**Extracted records**
++++++++++

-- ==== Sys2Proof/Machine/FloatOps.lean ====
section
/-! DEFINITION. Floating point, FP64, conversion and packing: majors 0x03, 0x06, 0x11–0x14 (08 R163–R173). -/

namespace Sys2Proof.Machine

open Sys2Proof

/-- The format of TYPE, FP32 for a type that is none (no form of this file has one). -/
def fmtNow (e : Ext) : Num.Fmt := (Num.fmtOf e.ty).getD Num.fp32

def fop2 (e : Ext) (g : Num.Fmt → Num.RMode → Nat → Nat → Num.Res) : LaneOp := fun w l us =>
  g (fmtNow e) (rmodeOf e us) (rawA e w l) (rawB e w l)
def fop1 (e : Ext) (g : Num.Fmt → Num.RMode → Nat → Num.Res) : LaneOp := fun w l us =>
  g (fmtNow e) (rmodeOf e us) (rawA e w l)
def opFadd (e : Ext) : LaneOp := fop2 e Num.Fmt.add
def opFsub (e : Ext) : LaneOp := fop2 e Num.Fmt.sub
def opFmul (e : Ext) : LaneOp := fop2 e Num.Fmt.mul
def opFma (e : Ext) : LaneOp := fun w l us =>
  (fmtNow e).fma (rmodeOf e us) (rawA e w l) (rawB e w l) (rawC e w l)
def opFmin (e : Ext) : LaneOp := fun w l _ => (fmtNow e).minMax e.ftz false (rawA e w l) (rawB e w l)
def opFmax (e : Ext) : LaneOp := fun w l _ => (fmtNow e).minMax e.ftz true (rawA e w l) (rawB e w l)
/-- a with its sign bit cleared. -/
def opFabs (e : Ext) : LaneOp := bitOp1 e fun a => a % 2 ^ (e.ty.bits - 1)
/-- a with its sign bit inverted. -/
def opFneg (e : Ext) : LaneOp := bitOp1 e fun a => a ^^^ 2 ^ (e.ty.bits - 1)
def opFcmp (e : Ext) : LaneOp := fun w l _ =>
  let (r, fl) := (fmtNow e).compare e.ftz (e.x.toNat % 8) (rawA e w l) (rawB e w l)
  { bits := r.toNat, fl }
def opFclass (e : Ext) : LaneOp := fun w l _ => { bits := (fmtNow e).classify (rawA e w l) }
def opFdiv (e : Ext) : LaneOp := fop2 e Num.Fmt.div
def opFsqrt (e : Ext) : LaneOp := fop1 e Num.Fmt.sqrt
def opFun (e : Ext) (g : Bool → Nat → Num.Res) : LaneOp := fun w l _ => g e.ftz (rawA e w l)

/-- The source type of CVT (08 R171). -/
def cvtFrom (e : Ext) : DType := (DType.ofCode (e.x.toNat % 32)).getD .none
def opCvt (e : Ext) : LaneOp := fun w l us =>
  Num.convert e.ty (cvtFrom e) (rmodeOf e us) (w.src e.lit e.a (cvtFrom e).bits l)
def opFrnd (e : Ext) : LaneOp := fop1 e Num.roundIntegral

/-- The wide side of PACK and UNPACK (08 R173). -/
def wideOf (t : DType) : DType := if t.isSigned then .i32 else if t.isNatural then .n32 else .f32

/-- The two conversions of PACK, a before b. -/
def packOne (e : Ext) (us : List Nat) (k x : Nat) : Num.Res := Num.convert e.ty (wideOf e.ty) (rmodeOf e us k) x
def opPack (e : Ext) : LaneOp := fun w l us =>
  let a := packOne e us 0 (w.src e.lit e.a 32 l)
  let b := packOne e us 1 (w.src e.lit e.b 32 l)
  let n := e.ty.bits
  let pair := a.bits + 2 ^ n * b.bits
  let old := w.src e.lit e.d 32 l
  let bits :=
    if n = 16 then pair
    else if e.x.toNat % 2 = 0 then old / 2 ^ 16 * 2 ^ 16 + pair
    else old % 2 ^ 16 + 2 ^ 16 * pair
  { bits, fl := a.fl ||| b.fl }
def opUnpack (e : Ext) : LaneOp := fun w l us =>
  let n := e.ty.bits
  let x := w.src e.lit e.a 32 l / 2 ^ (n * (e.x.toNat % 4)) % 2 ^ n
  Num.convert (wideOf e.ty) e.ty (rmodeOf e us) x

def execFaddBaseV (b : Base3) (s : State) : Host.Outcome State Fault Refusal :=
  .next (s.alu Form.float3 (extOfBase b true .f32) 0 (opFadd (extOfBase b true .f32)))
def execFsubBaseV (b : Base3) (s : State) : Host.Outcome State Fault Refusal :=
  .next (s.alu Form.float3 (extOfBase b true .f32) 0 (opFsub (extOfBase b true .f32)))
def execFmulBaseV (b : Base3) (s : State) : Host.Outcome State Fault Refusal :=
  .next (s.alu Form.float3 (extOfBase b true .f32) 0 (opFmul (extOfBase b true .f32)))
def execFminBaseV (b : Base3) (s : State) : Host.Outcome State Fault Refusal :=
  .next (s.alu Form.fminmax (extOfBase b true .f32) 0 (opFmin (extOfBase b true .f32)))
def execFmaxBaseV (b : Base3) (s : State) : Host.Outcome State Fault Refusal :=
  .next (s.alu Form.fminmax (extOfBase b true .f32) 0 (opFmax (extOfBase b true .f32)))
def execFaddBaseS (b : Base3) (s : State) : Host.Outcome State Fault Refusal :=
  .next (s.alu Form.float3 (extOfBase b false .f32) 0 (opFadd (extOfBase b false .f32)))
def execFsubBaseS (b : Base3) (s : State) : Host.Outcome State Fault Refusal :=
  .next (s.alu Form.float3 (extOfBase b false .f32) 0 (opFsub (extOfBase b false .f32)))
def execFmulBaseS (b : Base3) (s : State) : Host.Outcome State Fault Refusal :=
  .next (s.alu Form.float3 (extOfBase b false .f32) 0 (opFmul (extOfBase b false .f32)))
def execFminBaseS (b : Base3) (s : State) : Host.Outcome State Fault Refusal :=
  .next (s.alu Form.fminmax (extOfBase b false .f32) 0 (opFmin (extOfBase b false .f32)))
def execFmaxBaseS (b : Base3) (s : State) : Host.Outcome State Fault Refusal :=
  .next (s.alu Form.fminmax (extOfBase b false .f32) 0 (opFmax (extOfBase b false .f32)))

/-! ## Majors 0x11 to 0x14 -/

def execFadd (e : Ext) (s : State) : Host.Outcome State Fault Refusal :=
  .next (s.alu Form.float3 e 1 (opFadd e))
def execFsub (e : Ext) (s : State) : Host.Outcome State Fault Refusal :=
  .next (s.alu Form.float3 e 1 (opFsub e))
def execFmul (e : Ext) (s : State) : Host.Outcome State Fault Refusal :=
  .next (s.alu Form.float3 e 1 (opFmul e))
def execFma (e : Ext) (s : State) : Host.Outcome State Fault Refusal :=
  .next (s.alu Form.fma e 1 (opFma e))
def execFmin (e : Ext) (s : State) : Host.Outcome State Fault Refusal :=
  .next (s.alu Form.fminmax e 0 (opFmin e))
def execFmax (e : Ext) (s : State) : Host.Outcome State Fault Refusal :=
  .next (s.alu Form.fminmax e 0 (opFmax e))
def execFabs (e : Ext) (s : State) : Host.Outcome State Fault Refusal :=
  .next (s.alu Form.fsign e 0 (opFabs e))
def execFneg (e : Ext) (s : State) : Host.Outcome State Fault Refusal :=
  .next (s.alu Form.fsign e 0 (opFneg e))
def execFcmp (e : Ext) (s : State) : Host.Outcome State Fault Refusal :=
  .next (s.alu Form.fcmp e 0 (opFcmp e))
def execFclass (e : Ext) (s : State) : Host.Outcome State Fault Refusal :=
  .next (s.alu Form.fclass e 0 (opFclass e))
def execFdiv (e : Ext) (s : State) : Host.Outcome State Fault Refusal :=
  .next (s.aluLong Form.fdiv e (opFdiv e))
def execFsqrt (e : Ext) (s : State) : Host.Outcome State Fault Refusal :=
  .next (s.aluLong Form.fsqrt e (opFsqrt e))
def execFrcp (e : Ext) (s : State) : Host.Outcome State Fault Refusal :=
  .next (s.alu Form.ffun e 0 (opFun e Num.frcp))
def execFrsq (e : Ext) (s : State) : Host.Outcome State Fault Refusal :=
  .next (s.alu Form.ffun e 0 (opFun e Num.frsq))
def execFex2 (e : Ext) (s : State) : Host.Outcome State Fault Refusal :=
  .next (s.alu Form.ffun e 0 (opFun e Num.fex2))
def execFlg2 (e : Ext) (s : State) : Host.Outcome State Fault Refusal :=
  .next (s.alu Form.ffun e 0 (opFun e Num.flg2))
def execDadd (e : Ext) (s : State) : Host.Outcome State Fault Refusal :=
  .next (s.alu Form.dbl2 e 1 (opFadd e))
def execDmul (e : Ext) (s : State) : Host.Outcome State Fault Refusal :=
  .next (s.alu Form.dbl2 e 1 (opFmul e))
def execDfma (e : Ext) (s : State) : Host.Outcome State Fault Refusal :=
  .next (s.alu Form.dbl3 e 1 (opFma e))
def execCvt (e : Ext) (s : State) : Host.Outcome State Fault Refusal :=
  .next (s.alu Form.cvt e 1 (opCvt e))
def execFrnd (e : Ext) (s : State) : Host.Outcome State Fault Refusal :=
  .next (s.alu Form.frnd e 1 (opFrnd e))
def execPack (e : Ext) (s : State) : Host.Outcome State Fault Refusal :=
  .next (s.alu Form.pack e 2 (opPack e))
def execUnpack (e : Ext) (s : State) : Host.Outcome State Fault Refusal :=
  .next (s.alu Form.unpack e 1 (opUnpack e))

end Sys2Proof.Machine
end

++++++++++

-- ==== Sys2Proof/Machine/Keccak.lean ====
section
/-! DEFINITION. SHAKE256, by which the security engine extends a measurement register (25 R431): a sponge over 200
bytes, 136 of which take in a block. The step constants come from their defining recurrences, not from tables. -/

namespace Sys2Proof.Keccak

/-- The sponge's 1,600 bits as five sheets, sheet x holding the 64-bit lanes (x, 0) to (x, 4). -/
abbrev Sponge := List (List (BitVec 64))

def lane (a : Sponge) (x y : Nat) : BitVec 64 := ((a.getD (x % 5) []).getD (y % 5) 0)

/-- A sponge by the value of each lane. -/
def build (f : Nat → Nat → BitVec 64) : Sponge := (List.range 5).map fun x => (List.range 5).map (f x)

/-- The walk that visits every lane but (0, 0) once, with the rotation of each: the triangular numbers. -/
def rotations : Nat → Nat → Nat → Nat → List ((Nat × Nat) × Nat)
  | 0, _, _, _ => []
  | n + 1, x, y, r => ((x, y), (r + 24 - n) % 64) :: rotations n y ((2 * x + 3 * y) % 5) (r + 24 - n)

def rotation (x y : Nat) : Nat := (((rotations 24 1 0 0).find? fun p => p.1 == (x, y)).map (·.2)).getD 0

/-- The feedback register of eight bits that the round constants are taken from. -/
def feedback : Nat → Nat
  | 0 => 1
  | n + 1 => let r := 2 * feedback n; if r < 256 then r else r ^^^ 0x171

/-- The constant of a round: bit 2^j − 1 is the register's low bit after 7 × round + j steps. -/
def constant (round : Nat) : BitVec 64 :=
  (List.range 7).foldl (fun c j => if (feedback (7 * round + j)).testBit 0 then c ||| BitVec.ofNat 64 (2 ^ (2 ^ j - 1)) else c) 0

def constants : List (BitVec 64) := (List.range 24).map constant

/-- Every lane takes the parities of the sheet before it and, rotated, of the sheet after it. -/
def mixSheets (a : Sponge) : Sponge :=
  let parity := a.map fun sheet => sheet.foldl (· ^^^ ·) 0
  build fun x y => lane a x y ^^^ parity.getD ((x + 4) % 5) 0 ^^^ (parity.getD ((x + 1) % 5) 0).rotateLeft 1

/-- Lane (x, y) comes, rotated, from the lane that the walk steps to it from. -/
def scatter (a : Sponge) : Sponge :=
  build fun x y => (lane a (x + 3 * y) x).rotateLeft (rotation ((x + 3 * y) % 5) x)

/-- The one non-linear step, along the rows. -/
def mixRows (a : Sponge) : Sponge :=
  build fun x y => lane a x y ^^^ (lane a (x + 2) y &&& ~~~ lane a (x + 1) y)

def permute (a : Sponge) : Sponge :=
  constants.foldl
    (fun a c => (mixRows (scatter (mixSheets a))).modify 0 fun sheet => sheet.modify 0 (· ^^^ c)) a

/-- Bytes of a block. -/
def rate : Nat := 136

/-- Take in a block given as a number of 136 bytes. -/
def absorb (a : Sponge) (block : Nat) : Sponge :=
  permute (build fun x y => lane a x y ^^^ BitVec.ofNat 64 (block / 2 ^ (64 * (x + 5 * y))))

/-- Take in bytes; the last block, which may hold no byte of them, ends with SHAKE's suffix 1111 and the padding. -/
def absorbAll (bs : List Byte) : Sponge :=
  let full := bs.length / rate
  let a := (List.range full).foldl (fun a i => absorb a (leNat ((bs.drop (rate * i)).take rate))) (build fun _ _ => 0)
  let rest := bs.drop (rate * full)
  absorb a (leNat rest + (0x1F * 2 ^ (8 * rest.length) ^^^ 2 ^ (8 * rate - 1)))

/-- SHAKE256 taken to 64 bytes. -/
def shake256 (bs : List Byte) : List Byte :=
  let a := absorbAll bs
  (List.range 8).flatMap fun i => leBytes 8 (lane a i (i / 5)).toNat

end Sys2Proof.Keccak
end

++++++++++

**What the exercise asks**
Retype, in the same exact form, the lines of the material above from the line holding "(opFmin (extOfBase b true .f32)))" through the line holding "def execFaddBaseS (b".

**Solution to the problem**
  .next (s.alu Form.fminmax (extOfBase b true .f32) 0 (opFmin (extOfBase b true .f32)))
def execFmaxBaseV (b : Base3) (s : State) : Host.Outcome State Fault Refusal :=
  .next (s.alu Form.fminmax (extOfBase b true .f32) 0 (opFmax (extOfBase b true .f32)))
def execFaddBaseS (b : Base3) (s : State) : Host.Outcome State Fault Refusal :=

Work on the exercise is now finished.